-- ==== Sys2Proof/Syntax.lean ====
section
/-! DEFINITION. The commands of the block, its instructions: one constructor per row of spec/opcode_table.json
(30_encoding.md rule R92). No command has an operand field (rule R91). -/

namespace Sys2Proof

/-- The twelve commands (R92). -/
inductive Instr where
  | nop     -- 0x00, R220
  | srst    -- 0x01, R221
  | hclr    -- 0x10, R121
  | hacc    -- 0x11, R122
  | build   -- 0x20, R141
  | genc    -- 0x30, R160
  | cclr    -- 0x31, R161
  | pack    -- 0x40, R181
  | unpack  -- 0x50, R188
  | crc     -- 0x60, R211
  | encode  -- 0x70, R225
  | decode  -- 0x71, R228
  deriving DecidableEq, Repr

end Sys2Proof
end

^^^^^^^^

## Brief
All lines in the records that contain "commands" are to be copied and returned.

## Result of this task
/-! DEFINITION. The commands of the block, its instructions: one constructor per row of spec/opcode_table.json
/-- The twelve commands (R92). -/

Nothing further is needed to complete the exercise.